El sempiterno “perdedor social” del que nos habla Rivaya. Perdedores, incultos, drogadictos, timadores del guetto, esquizofrénicos, como  se recuerda en La vida de David Gale (2003, Alan Parker).
Como recordaba Ebenezer Scroodge en la célebre novela de Charles Dickens, Cuento de Navidad, al comienzo de la historia, cuando, previo que comiencen a aparecer los fantasmas de navidades pasadas, presentes y futuras, le pedían dinero para los pobres: “-Cómo, ¿ya no hay cárceles?”.
Una tema en el que se insistirá en muchos procesos, sobre todo en la fase última, cuando ya condenados, apenas queda una última instancia o la esperanza del indulto; como vemos por ejemplo en la Comisión de apelaciones en los alegatos del abogado defensor  (Robert Prosky), en Pena de muerte (1995, Tim Robbins). La diferencia entre poder pagarse un abogado y no hacerlo. El relato de lo realizado por el abogado de oficio durante el juicio en que es condenado a muerte resulta en buena medida tragicómico: un jurado elegido en cuatro horas cuando suele ser un tema complejo, ninguna objeción durante el proceso… “-Puedo asegurarles que si fuera pobre no estaría aquí”, se incidirá con escaso éxito en la apelación. “-Hay dos clases de leyes: una para los ricos y otra para los pobres”. Cabe recordar también el debate entre el  profesor, activista contra la pena de muerte, David Gale (Kevin Spacey) y el Gobernador del Estado, “-Cuarenta y tres personas condenadas a muerte durante su mandato fueron defendidas por abogados inhabilitados o sancionados.
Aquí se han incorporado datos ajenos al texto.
-- ==== Sys2Proof/Certificates/Slice0/Obligations.lean ====
section
/-! DEFINITION. The statements for the provers, from the numbered rules of spec/. -/

open Sys2Proof Sys2Proof.Machine

/-- Words of the spec, among them the worked encodings of R46 and R341 and lane words laid out by R47, decode to their
instructions with their operands; one unassigned opcode is refused as such. (R42, R43, R44, R45, R46, R47, R60) -/
def Obligations.DecodeKnownWords : Prop :=
  decodeScalar 0x04514001 = .ok (.saddI 5 5 1) ∧ decodeScalar 0x4043FFFB = .ok (.bc 1 3 0xFFFB)
    ∧ decodeScalar 0x64000001 = .ok (.lissue 1) ∧ decodeScalar 0x18300400 = .ok (.sli 3 0x400)
    ∧ decodeScalar 0x1C30C000 = .ok (.slui 3 3 0) ∧ decodeScalar 0x64200350 = .ok (.rep 0x350)
    ∧ decodeScalar 0xFC000000 = .error .unassigned
    ∧ decodeLane 0x001000000801020000000000 = .ok (.vadd
        { ty := 0x08, msel := 0, rnd := 0, sat := 0, kA := 0, kB := 0, kC := 0, flags := 0, dest := 8, a := 1, b := 2, c := 0, w2 := 0 })

/-- For every well-formed instruction that has an encoding, with every operand at every value the encoding admits, the
decoder reads its word, and its bytes as R39 stores them before any other bytes, as that instruction. (R39, R42, R43,
R44, R45, R46, R47, R60, R61) -/
def Obligations.DecodeEncodeAgree : Prop :=
  ∀ (i : Instr) (w : Code), i.wf = true → encode i = some w →
    decode w = .ok i
    ∧ ∀ rest : List Byte, match w with
      | .scalar _ => decodeScalarBytes (w.bytes ++ rest) = .ok (i, rest)
      | .lane _ => decodeLaneBytes (w.bytes ++ rest) = .ok (i, rest)

/-- Whenever the decoder reads a scalar or lane word as an instruction, that instruction is well formed and its
encoding is the word: no bit of a word is dropped, and no two words stand for one instruction. (R42, R43, R44, R45,
R46, R47, R60, R61) -/
def Obligations.EncodeDecodeAgree : Prop :=
  ∀ (w : Code) (i : Instr), decode w = .ok i → i.wf = true ∧ encode i = some w

/-- Where the wave holds no older copy of a code block, SPC translates for a fetch to device memory, and its four
bytes stand in lines of the page's key, the scalar word fetched is the little-endian value of those four bytes. (R39,
R176, R318) -/
def Obligations.FetchReadsLittleEndian : Prop :=
  ∀ (s : State) (c : Cur) (p : Phys), c.w.fetched = [] → s.translate (s.who c true) c.f.spc .fetch = .ok p →
    PlainBytes s p 4 →
    s.fetchScalar c = .ok (s.mem.get (p.pa + 3) ++ s.mem.get (p.pa + 2) ++ s.mem.get (p.pa + 1) ++ s.mem.get p.pa)

/-- For every state whose device, host and peer memory are in canonical form, whatever turn the step takes, the next
state's are too: keys rise strictly and no listed byte equals what an unlisted one reads as (the model's own form of
memory, log 3). (R10, R39, R158) -/
def Obligations.StepKeepsMemoryCanonical : Prop :=
  ∀ s t : State, s.memWf → step s = .next t → t.memWf

/-- From every state, reachable or not, whatever turn it takes, a step answers a next state: every fault of the spec
is taken as a trap in a next state, and an extension opcode under loaded microcode, whose effect is a free value (log
96), runs too. (R46, R62, R232, R277) -/
def Obligations.StepNeverFaults : Prop :=
  ∀ s : State, ∃ t, step s = .next t

/-- Whatever instruction with an encoding a fragment executes, in whatever mode and state, the firmware slots and
markers, the microcode, the key slots, the protected contexts, the peer windows and the failed ports are as before:
only calls, control registers and module events reach them. (R268, R272, R275, R276, R277) -/
def Obligations.ProgramsLeaveTheRootAlone : Prop :=
  ∀ (i : Instr) (s t : State), i.coded = true → exec i s = .next t → SameRoot s t
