@[simp] theorem State.nextSerial_cycle (s : State) : s.nextSerial.2.cycle = s.cycle := rfl
@[simp] theorem State.nextSerial_fresh (s : State) : s.nextSerial.2.fresh = s.fresh := rfl
@[simp] theorem State.nextSerial_agenda (s : State) : s.nextSerial.2.agenda = s.agenda := rfl
@[simp] theorem State.nextSerial_cur (s : State) : s.nextSerial.2.cur = s.cur := rfl
@[simp] theorem State.nextSerial_issue (s : State) : s.nextSerial.2.issue = s.issue := rfl
@[simp] theorem State.nextSerial_mem (s : State) : s.nextSerial.2.mem = s.mem := rfl
@[simp] theorem State.nextSerial_lineKey (s : State) : s.nextSerial.2.lineKey = s.lineKey := rfl
@[simp] theorem State.nextSerial_hostMem (s : State) : s.nextSerial.2.hostMem = s.hostMem := rfl
@[simp] theorem State.nextSerial_peerMem (s : State) : s.nextSerial.2.peerMem = s.peerMem := rfl
@[simp] theorem State.nextSerial_remote (s : State) : s.nextSerial.2.remote = s.remote := rfl
@[simp] theorem State.nextSerial_dies (s : State) : s.nextSerial.2.dies = s.dies := rfl
@[simp] theorem State.nextSerial_parts (s : State) : s.nextSerial.2.parts = s.parts := rfl
@[simp] theorem State.nextSerial_jobs (s : State) : s.nextSerial.2.jobs = s.jobs := rfl
@[simp] theorem State.nextSerial_wgs (s : State) : s.nextSerial.2.wgs = s.wgs := rfl
@[simp] theorem State.nextSerial_waves (s : State) : s.nextSerial.2.waves = s.waves := rfl
@[simp] theorem State.nextSerial_frags (s : State) : s.nextSerial.2.frags = s.frags := rfl
@[simp] theorem State.nextSerial_cmds (s : State) : s.nextSerial.2.cmds = s.cmds := rfl
@[simp] theorem State.nextSerial_pools (s : State) : s.nextSerial.2.pools = s.pools := rfl
@[simp] theorem State.nextSerial_privQueue (s : State) : s.nextSerial.2.privQueue = s.privQueue := rfl
@[simp] theorem State.nextSerial_tlb (s : State) : s.nextSerial.2.tlb = s.tlb := rfl
@[simp] theorem State.nextSerial_tlbis (s : State) : s.nextSerial.2.tlbis = s.tlbis := rfl
@[simp] theorem State.nextSerial_keySlots (s : State) : s.nextSerial.2.keySlots = s.keySlots := rfl
@[simp] theorem State.nextSerial_contexts (s : State) : s.nextSerial.2.contexts = s.contexts := rfl
@[simp] theorem State.nextSerial_residency (s : State) : s.nextSerial.2.residency = s.residency := rfl
@[simp] theorem State.nextSerial_stops (s : State) : s.nextSerial.2.stops = s.stops := rfl
@[simp] theorem State.nextSerial_checkpoints (s : State) : s.nextSerial.2.checkpoints = s.checkpoints := rfl
@[simp] theorem State.nextSerial_armedRecs (s : State) : s.nextSerial.2.armedRecs = s.armedRecs := rfl
@[simp] theorem State.nextSerial_hartRegs (s : State) : s.nextSerial.2.hartRegs = s.hartRegs := rfl
@[simp] theorem State.nextSerial_hartFregs (s : State) : s.nextSerial.2.hartFregs = s.hartFregs := rfl
@[simp] theorem State.nextSerial_hartVregs (s : State) : s.nextSerial.2.hartVregs = s.hartVregs := rfl
@[simp] theorem State.nextSerial_hartCsrs (s : State) : s.nextSerial.2.hartCsrs = s.hartCsrs := rfl
@[simp] theorem State.nextSerial_hartPcs (s : State) : s.nextSerial.2.hartPcs = s.hartPcs := rfl
@[simp] theorem State.nextSerial_hartPeeks (s : State) : s.nextSerial.2.hartPeeks = s.hartPeeks := rfl
@[simp] theorem State.nextSerial_controlStore (s : State) : s.nextSerial.2.controlStore = s.controlStore := rfl
@[simp] theorem State.nextSerial_patchRam (s : State) : s.nextSerial.2.patchRam = s.patchRam := rfl
@[simp] theorem State.nextSerial_containers (s : State) : s.nextSerial.2.containers = s.containers := rfl
@[simp] theorem State.nextSerial_peerWins (s : State) : s.nextSerial.2.peerWins = s.peerWins := rfl
@[simp] theorem State.nextSerial_planes (s : State) : s.nextSerial.2.planes = s.planes := rfl
@[simp] theorem State.nextSerial_steering (s : State) : s.nextSerial.2.steering = s.steering := rfl
@[simp] theorem State.nextSerial_rings (s : State) : s.nextSerial.2.rings = s.rings := rfl
@[simp] theorem State.nextSerial_bindings (s : State) : s.nextSerial.2.bindings = s.bindings := rfl
@[simp] theorem State.nextSerial_reservations (s : State) : s.nextSerial.2.reservations = s.reservations := rfl
@[simp] theorem State.nextSerial_archMinor (s : State) : s.nextSerial.2.archMinor = s.archMinor := rfl
@[simp] theorem State.nextSerial_microcode (s : State) : s.nextSerial.2.microcode = s.microcode := rfl
@[simp] theorem State.nextSerial_firmware (s : State) : s.nextSerial.2.firmware = s.firmware := rfl
@[simp] theorem State.nextSerial_monitor (s : State) : s.nextSerial.2.monitor = s.monitor := rfl
@[simp] theorem State.nextSerial_trip (s : State) : s.nextSerial.2.trip = s.trip := rfl
@[simp] theorem State.nextSerial_reports (s : State) : s.nextSerial.2.reports = s.reports := rfl
@[simp] theorem State.nextSerial_results (s : State) : s.nextSerial.2.results = s.results := rfl
@[simp] theorem State.nextSerial_serial (s : State) : s.nextSerial.2.serial = s.serial + 1 := rfl
@[simp] theorem State.nextSerial_fst (s : State) : s.nextSerial.1 = s.serial := rfl

/-! ## Look-ups after an update -/

variable {α κ : Type} [DecidableEq κ]

/-- Replacing the entries of a key replaces what a look-up of that key finds, and no other. -/
theorem find_replace (key : α → κ) (l : List α) (x : α) (r : κ) :
    (l.map (fun y => if key y = key x then x else y)).find? (fun y => key y == r)
      = if key x = r then (l.find? (fun y => key y == r)).map (fun _ => x) else l.find? (fun y => key y == r) := by
  induction l with
  | nil => simp
  | cons y l ih =>
    by_cases hy : key y = key x
    · by_cases hr : key x = r
      · simp [hy, hr]
      · have hn : key y ≠ r := fun h => hr (hy ▸ h)
        rw [if_neg hr] at ih ⊢
        simp [hy, hr, ih]
    · by_cases hr : key x = r
      · have hn : key y ≠ r := fun h => hy (h.trans hr.symm)
        rw [if_pos hr] at ih ⊢
        simp [hy, hn, ih]
      · rw [if_neg hr] at ih ⊢
        rw [List.map_cons, List.find?_cons, List.find?_cons, if_neg hy, ih]

/-- Changing the entries of a key by a function that keeps their keys. -/
theorem find_change (key : α → κ) (l : List α) (h : α → α) (r q : κ) (hk : ∀ y, key y = q → key (h y) = q) :
    (l.map (fun y => if key y = q then h y else y)).find? (fun y => key y == r)
      = if q = r then (l.find? (fun y => key y == r)).map h else l.find? (fun y => key y == r) := by
  induction l with
  | nil => simp
  | cons y l ih =>
    by_cases hy : key y = q
    · have hh := hk y hy
      by_cases hr : q = r
      · simp [hy, hh, hr]
      · rw [if_neg hr] at ih ⊢
        simp [hy, hh, hr, ih]
    · by_cases hr : q = r
      · have hn : key y ≠ r := fun e => hy (e.trans hr.symm)
        rw [if_pos hr] at ih ⊢
        simp [hy, hn, ih]
      · rw [if_neg hr] at ih ⊢
        rw [List.map_cons, List.find?_cons, List.find?_cons, if_neg hy, ih]

theorem State.frag?_set (s : State) (x : Frag) (r : FragRef) :
    (s.setFrag x).frag? r = if x.ref = r then (s.frag? r).map (fun _ => x) else s.frag? r :=
  find_replace (fun (y : Frag) => y.ref) s.frags x r
theorem State.frag?_mod (s : State) (q r : FragRef) (h : Frag → Frag) (hk : ∀ y, y.ref = q → (h y).ref = q) :
    (s.modFrag q h).frag? r = if q = r then (s.frag? r).map h else s.frag? r :=
  find_change (fun (y : Frag) => y.ref) s.frags h r q hk
@[simp] theorem State.wave?_setFrag (s : State) (x : Frag) (r : WaveRef) : (s.setFrag x).wave? r = s.wave? r := rfl
@[simp] theorem State.wave?_modFrag (s : State) (q : FragRef) (h : Frag → Frag) (r : WaveRef) : (s.modFrag q h).wave? r = s.wave? r := rfl
@[simp] theorem State.wg?_setFrag (s : State) (x : Frag) (r : WgRef) : (s.setFrag x).wg? r = s.wg? r := rfl
@[simp] theorem State.wg?_modFrag (s : State) (q : FragRef) (h : Frag → Frag) (r : WgRef) : (s.modFrag q h).wg? r = s.wg? r := rfl
@[simp] theorem State.job?_setFrag (s : State) (x : Frag) (r : JobRef) : (s.setFrag x).job? r = s.job? r := rfl
@[simp] theorem State.job?_modFrag (s : State) (q : FragRef) (h : Frag → Frag) (r : JobRef) : (s.modFrag q h).job? r = s.job? r := rfl
@[simp] theorem State.die?_setFrag (s : State) (x : Frag) (r : Nat) : (s.setFrag x).die? r = s.die? r := rfl
@[simp] theorem State.die?_modFrag (s : State) (q : FragRef) (h : Frag → Frag) (r : Nat) : (s.modFrag q h).die? r = s.die? r := rfl
@[simp] theorem State.part?_setFrag (s : State) (x : Frag) (r : Nat) : (s.setFrag x).part? r = s.part? r := rfl
@[simp] theorem State.part?_modFrag (s : State) (q : FragRef) (h : Frag → Frag) (r : Nat) : (s.modFrag q h).part? r = s.part? r := rfl
@[simp] theorem State.cmd?_setFrag (s : State) (x : Frag) (r : Nat) : (s.setFrag x).cmd? r = s.cmd? r := rfl
@[simp] theorem State.cmd?_modFrag (s : State) (q : FragRef) (h : Frag → Frag) (r : Nat) : (s.modFrag q h).cmd? r = s.cmd? r := rfl
@[simp] theorem State.pool?_setFrag (s : State) (x : Frag) (r : Nat) : (s.setFrag x).pool? r = s.pool? r := rfl
@[simp] theorem State.pool?_modFrag (s : State) (q : FragRef) (h : Frag → Frag) (r : Nat) : (s.modFrag q h).pool? r = s.pool? r := rfl

theorem State.wave?_set (s : State) (x : Wave) (r : WaveRef) :
    (s.setWave x).wave? r = if x.ref = r then (s.wave? r).map (fun _ => x) else s.wave? r :=
  find_replace (fun (y : Wave) => y.ref) s.waves x r
theorem State.wave?_mod (s : State) (q r : WaveRef) (h : Wave → Wave) (hk : ∀ y, y.ref = q → (h y).ref = q) :
    (s.modWave q h).wave? r = if q = r then (s.wave? r).map h else s.wave? r :=
  find_change (fun (y : Wave) => y.ref) s.waves h r q hk
@[simp] theorem State.frag?_setWave (s : State) (x : Wave) (r : FragRef) : (s.setWave x).frag? r = s.frag? r := rfl
@[simp] theorem State.frag?_modWave (s : State) (q : WaveRef) (h : Wave → Wave) (r : FragRef) : (s.modWave q h).frag? r = s.frag? r := rfl
@[simp] theorem State.wg?_setWave (s : State) (x : Wave) (r : WgRef) : (s.setWave x).wg? r = s.wg? r := rfl
@[simp] theorem State.wg?_modWave (s : State) (q : WaveRef) (h : Wave → Wave) (r : WgRef) : (s.modWave q h).wg? r = s.wg? r := rfl
@[simp] theorem State.job?_setWave (s : State) (x : Wave) (r : JobRef) : (s.setWave x).job? r = s.job? r := rfl
@[simp] theorem State.job?_modWave (s : State) (q : WaveRef) (h : Wave → Wave) (r : JobRef) : (s.modWave q h).job? r = s.job? r := rfl
@[simp] theorem State.die?_setWave (s : State) (x : Wave) (r : Nat) : (s.setWave x).die? r = s.die? r := rfl
@[simp] theorem State.die?_modWave (s : State) (q : WaveRef) (h : Wave → Wave) (r : Nat) : (s.modWave q h).die? r = s.die? r := rfl
@[simp] theorem State.part?_setWave (s : State) (x : Wave) (r : Nat) : (s.setWave x).part? r = s.part? r := rfl
@[simp] theorem State.part?_modWave (s : State) (q : WaveRef) (h : Wave → Wave) (r : Nat) : (s.modWave q h).part? r = s.part? r := rfl
@[simp] theorem State.cmd?_setWave (s : State) (x : Wave) (r : Nat) : (s.setWave x).cmd? r = s.cmd? r := rfl
@[simp] theorem State.cmd?_modWave (s : State) (q : WaveRef) (h : Wave → Wave) (r : Nat) : (s.modWave q h).cmd? r = s.cmd? r := rfl
@[simp] theorem State.pool?_setWave (s : State) (x : Wave) (r : Nat) : (s.setWave x).pool? r = s.pool? r := rfl
@[simp] theorem State.pool?_modWave (s : State) (q : WaveRef) (h : Wave → Wave) (r : Nat) : (s.modWave q h).pool? r = s.pool? r := rfl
Hay dos personas en el corredor de la muerte hoy cuyos abogados se quedaron dormidos en el turno de repreguntas. Este sistema de locos es defectuoso e insensato y un sistema defectuoso matará a personas inocentes”, La vida de David Gale (2003, Alan Parker).  
Algo similar, aunque por tema racial, a lo visto en Los chicos de Scottsboro (2006, Terry Green) “En su humilde opinión, ¿estaría aquí sentado si fuera usted negro?”; la respuesta es clara: “Culpables o inocentes quítennos de encima a esos negros”.. Un tema visto en infinidad de películas Sargento negro (1960, John Ford), Matar a un ruiseñor (1962, Robert Mulligan), etc. Y en un sentido contrario, la rebuscada excusa de la opresión racial (en el caso concreto de japoneses sobre coreanos) para la comisión de delitos, como hace la hermana del condenado (R.) en El ahorcamiento (1968, Nagisa Oshima).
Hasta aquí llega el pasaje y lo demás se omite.